- **Data to process**:
/-! ### Operations and the journal (R410, R415, R417) -/

/-- The roster of an anchor changes, and it tells every module (R408, R410). -/
def State.announce (s : State) (conf id : Nat) (p : Presence) : State :=
  let s := s.setPresence conf id p
  if s.roleOf conf = 1 then s.tellAll conf 1 [id, if p = .present then 0 else 2] else s

/-- A local leg leaves its conference (R545). -/
def State.detachLeg (s : State) (leg : Nat) : State :=
  let conf := s.confOf leg
  let s := s.leaveLeg leg
  if conf = 0xFFFF then s else s.announce conf (s.rosterId leg) .left

/-- A local leg joins a conference (R545). -/
def State.attachLeg (s : State) (leg conf : Nat) : State := (s.joinLeg leg conf).announce conf (s.rosterId leg) .present

/-- CONF_END (R544): every leg is detached; ENDING until the last is gone. -/
def State.endConf (s : State) (conf : Nat) : State :=
  if s.obj 0x400001 conf 0 = 1 then
    let s := s.setObj 0x400001 conf 0 2
    ((s.legsOf conf).foldl State.detachLeg s).settleEnd conf
  else s

/-- What an operation does (R410), named by the object it writes: to a local leg, or to the conference; with no leg and a leg's setting, to
every local leg. -/
def State.applyOp (s : State) (conf : Nat) (o : ConfOp) : State :=
  match o.object with
  | some id =>
    let leg := id % 16384
    if !s.isLocal id then s
    else if o.op = 0x401002 then s.attachLeg leg conf
    else if o.op = 0x401003 then s.detachLeg leg
    else if o.op = 0x506102 then (s.setObj 0x506102 leg 3 o.arg).putCanvas leg
    else s.setObj o.op leg 0 o.arg
  | none =>
    if o.op / 256 = 0x6020 then (s.legsOf conf).foldl (fun (s : State) l => s.setObj o.op l 0 o.arg) s
    else if o.op = 0x400003 then s.endConf conf
    else s.setObj o.op conf 0 o.arg

/-- JOURNAL_DEPTH (R424). -/
def State.journalDepth (s : State) : Nat := s.obj 0x800005 0 4096

/-- The state with a conference's journal, and JOURNAL_USED with it. -/
def State.setJournal (s : State) (conf : Nat) (j : List JournalEntry) : State :=
  (s.setCascade conf { s.cascade conf with journal := j }).setObj 0x820007 conf 0 j.length

/-- A journal entry of the present (R417). -/
def State.entryOf (s : State) (conf : Nat) (o : ConfOp) (queued : Bool) : JournalEntry :=
  ⟨s.epochOf conf, s.time64, s.isSet R.TIM_CTRL_TIME_VALID, o.object, o.op, o.arg, queued⟩

/-- Journal an operation: none when the journal is full. -/
def State.journal (s : State) (conf : Nat) (o : ConfOp) (queued : Bool) : Option State :=
  let j := (s.cascade conf).journal
  if s.journalDepth ≤ j.length then none else some (s.setJournal conf (j ++ [s.entryOf conf o queued]))

/-- Whether an operation concerns this module's own leg (R410). -/
def State.ownLeg (s : State) (o : ConfOp) : Bool := match o.object with | some id => s.isLocal id | none => false

/-- The anchor applies an operation (R410, R417): one on a leg of a lost module is journaled, and refused when the journal is full. -/
def State.anchorApply (s : State) (conf : Nat) (o : ConfOp) : State × Nat :=
  let c := s.cascade conf
  let forLost := match o.object with | some id => c.lost.contains (moduleOf id) | none => false
  let conflictable := fun (s : State) => s.setCascade conf { s.cascade conf with done := (s.cascade conf).done ++ [s.entryOf conf o false] }
  if forLost then
    match s.journal conf o false with
    | some t => (conflictable (t.applyOp conf o), St.ok)
    | none => (s, St.trunkJournalFull)
  else ((conflictable (s.applyOp conf o)), St.ok)

/-- An operation on an island (R415). -/
def State.islandOp (s : State) (conf : Nat) (o : ConfOp) : State × Nat :=
  if s.ownLeg o then
    match s.journal conf o false with
    | some t => (t.applyOp conf o, St.ok)
    | none => (s, St.trunkJournalFull)
  else if s.obj 0x820005 conf 0 = 0 then (s, St.trunkIsland)
  else
    match s.journal conf o true with
    | some t => (t, St.trunkQueued)
    | none => (s, St.trunkJournalFull)

/-- An operation asked of this module (R410, R415): its status, or none where the anchor's answer is awaited. -/
def State.confOp (s : State) (who : Asker) (conf : Nat) (o : ConfOp) : State × Option Nat :=
  let role := s.roleOf conf
  if role = 3 then let r := s.islandOp conf o; (r.1, some r.2)
  else if role = 2 then
    if s.ownLeg o then ((s.applyOp conf o).tellAll conf 1 [o.object.getD 0, o.op, o.arg], some St.ok)
    else
      match s.trunkTo (s.anchorOf conf) with
      | none => (s, some St.trunkDown)
      | some t =>
        let r := s.tell t 4 conf [o.object.getD (2 ^ 22), o.op, o.arg]
        if r.2 != St.ok then (r.1, some r.2)
        else (r.1.setCascade conf { r.1.cascade conf with asked := (r.1.cascade conf).asked ++ [(who, o.op, o.arg)] }, none)
  else let r := s.anchorApply conf o; (r.1, some r.2)

/-- CONF_OP (R410, R415): from a member over a trunk, whose result goes back in CONF_OP_RESULT, or asked of this module. -/
def execConfOp (from_ : Option (Fin 256)) (who : Sender) (conf : Fin 4096) (op : ConfOp) (s : State) : Result :=
  match from_ with
  | none =>
    let r := s.confOp (.unit who) conf op
    .next (match r.2 with | some st => r.1.emit (.done who st [conf.val]) | none => r.1)
  | some t =>
    if s.roleOf conf != 1 then .next s
    else
      let r := s.anchorApply conf op
      .next (r.1.tell t 5 conf [r.2]).1

/-- CONF_OP_RESULT (R410): the anchor's status goes to the oldest requester that waits. -/
def execConfOpResult (trunk : Fin 256) (conf : Fin 4096) (status : Nat) (s : State) : Result :=
  let c := s.cascade conf
  if s.peerOf trunk != s.anchorOf conf || !(St.listed status || status == St.unitFenced) then .next s
  else
    match c.asked with
    | [] => .next s
    | (who, _) :: rest => .next ((s.setCascade conf { c with asked := rest }).answer who status [conf.val])

/-! ### Trunk loss (R414) -/

/-- The audio of a trunk's source ramps to zero over 960 samples, then zeros, which last into the frame whose swap takes the source away (R414). -/
def fadeSamples (xs : List Int) : List Int :=
  (xs.zipIdx.map fun e => if e.2 < 960 then e.1 * (960 - (e.2 : Int)) / 960 else 0) ++ List.replicate (1440 - xs.length) 0

/-- The source of a trunk and conference fades, and vendor firmware removes it from every bus by a swap two frames on (R414). -/
def State.fadeSource (s : State) (t conf : Nat) : State :=
  match SMap.find? s.trk.sources (t * 4096 + conf) with
  | some i => (s.setSource i { s.source i with fifo := fadeSamples (s.source i).fifo }).dropSource i
  | none => s

/-- The loss of a module's trunk, to one conference (R414): a MEMBER that loses its anchor becomes ISLAND, an anchor that loses a
member stays ANCHOR, and a member that loses another member goes on through the anchor (R411). -/
def State.loseModule (s : State) (t conf : Nat) : State :=
  let c := s.cascade conf
  let peer := s.peerOf t
  let role := s.roleOf conf
  if !c.members.contains peer || c.lost.contains peer then s
  else if role = 1 then
    let s := (s.setCascade conf { c with lost := c.lost ++ [peer] }).bumpEpoch conf
    (s.turn conf (fun id => moduleOf id == peer) .present .away).fadeSource t conf
  else if role = 2 && peer = s.anchorOf conf then
    let s := (s.setCascade conf { c with lost := c.members.filter fun m => m != s.module }).bumpEpoch conf
    let s := (s.setObj 0x820001 conf 0 3).turn conf (fun id => moduleOf id != s.module) .present .away
    (List.range 256).foldl (fun (s : State) t => s.fadeSource t conf) s
  else s

/-- The loss of a trunk, to every conference it serves. -/
def State.loseTrunk (s : State) (t : Nat) : State := (s.trk.confs.map Prod.fst).foldl (fun (s : State) c => s.loseModule t c) s

/-! ### Heal (R418, R419) -/

/-- A STATE_SUMMARY goes to the other side of a trunk that has come UP, for every conference the two parts share (R418). -/
def State.summarise (s : State) (t : Nat) : State :=
  (s.trk.confs.map Prod.fst).foldl (fun (s : State) c =>
    if (s.cascade c).members.contains (s.peerOf t) && (s.roleOf c = 1 || s.roleOf c = 3) then
      (s.tell t 6 c [s.anchorOf c, s.anchorEpochOf c, s.epochOf c, (s.cascade c).journal.length]).1
    else s) s

/-- A conflict is posted (R418, R419, R421). -/
def State.postConflict (s : State) (conf : Nat) : State := s.trunkEvent 4 0 conf (some (s.epochOf conf))

/-- The joining side sends its journal (R419). -/
def State.sendJournal (s : State) (t conf : Nat) : State :=
  let j := (s.cascade conf).journal
  let s := j.foldl (fun (s : State) e => (s.tell t 7 conf [e.epoch, e.time, bnat e.valid, e.object.getD (2 ^ 22), e.op, e.arg]).1) s
  let s := (s.tell t 8 conf [j.length]).1
  s.setCascade conf { s.cascade conf with joining := true }

/-- STATE_SUMMARY (R409, R418): a module that serves the conference not yet joins it as MEMBER; a member takes its anchor's counters;
at heal the joining side sends its journal, a losing anchor discarding its changes. -/
def execStateSummary (trunk : Fin 256) (conf : Fin 4096) (anchor anchorEpoch epoch _length : Nat) (s : State) : Result :=
  let role := s.roleOf conf
  let peer := s.peerOf trunk
  let fromAnchor := anchor = peer
  let takeAll := fun (s : State) => ((s.setObj 0x820002 conf 0 (anchor % 256)).setObj 0x820003 conf 0 (epoch % 2 ^ 32)).setObj 0x820004 conf 0 (anchorEpoch % 2 ^ 32)
  let withPeer := fun (s : State) => if (s.cascade conf).members.contains peer then s else s.setCascade conf { s.cascade conf with members := (s.cascade conf).members ++ [peer] }
  if role = 0 then .next (if fromAnchor then withPeer (((takeAll s).setObj 0x820001 conf 0 2).setObj 0x400001 conf 0 1) else s)
  else if role = 2 then .next (if fromAnchor && peer = s.anchorOf conf then takeAll s else s)
  else if role = 3 then
    .next (if fromAnchor && s.anchorEpochOf conf ≤ anchorEpoch then (s.sendJournal trunk conf).setObj 0x820002 conf 0 (anchor % 256) else s)
  else if fromAnchor && (s.anchorEpochOf conf < anchorEpoch || (s.anchorEpochOf conf = anchorEpoch && peer < s.module)) then
    let s := (s.cascade conf).done.foldl (fun (s : State) e => if e.object.isNone then s.postConflict conf else s) s
    let s := s.setCascade conf { s.cascade conf with done := [] }
    .next ((s.sendJournal trunk conf).setObj 0x820002 conf 0 (anchor % 256))
  else .next (withPeer s)

/-- JOURNAL_ENTRY (R419): kept for the replay. -/
def execJournalEntry (_trunk : Fin 256) (conf : Fin 4096) (epoch time : Nat) (valid : Bool) (op : ConfOp) (s : State) : Result :=
  if s.roleOf conf != 1 then .next s
  else .next (s.setCascade conf { s.cascade conf with replay := (s.cascade conf).replay ++ [⟨epoch, time, valid, op.object, op.op, op.arg, false⟩] })

/-- The replay's order (R419): EPOCH, entries without valid time first, then device time. -/
def JournalEntry.before (a b : JournalEntry) : Bool :=
  a.epoch < b.epoch || (a.epoch == b.epoch && ((!a.valid && b.valid) || (a.valid == b.valid && a.time < b.time)))

/-- Insert an entry after those not later than it. -/
def JournalEntry.insert (a : JournalEntry) : List JournalEntry → List JournalEntry
  | [] => [a]
  | b :: l => if a.before b then a :: b :: l else b :: a.insert l

/-- One entry is replayed (R419): it is applied unless the anchor's journal holds a later change to the same object. -/
def State.replayOne (s : State) (conf : Nat) (e : JournalEntry) : State :=
  if (s.cascade conf).journal.any fun j => j.object == e.object && e.before j then s.postConflict conf
  else
    match e.object with
    | some id => (s.applyOp conf ⟨e.object, e.op, e.arg⟩).emit (.firmware 11 [conf, id, e.op, e.arg])
    | none => s.applyOp conf ⟨none, e.op, e.arg⟩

- **Problem**:
Given the records above, reproduce precisely and only the lines between the line holding "present (R417). -/" and the line holding "o.op, o.arg, queued⟩", inclusive.

- **Solved exercise**:
/-- A journal entry of the present (R417). -/
def State.entryOf (s : State) (conf : Nat) (o : ConfOp) (queued : Bool) : JournalEntry :=
  ⟨s.epochOf conf, s.time64, s.isSet R.TIM_CTRL_TIME_VALID, o.object, o.op, o.arg, queued⟩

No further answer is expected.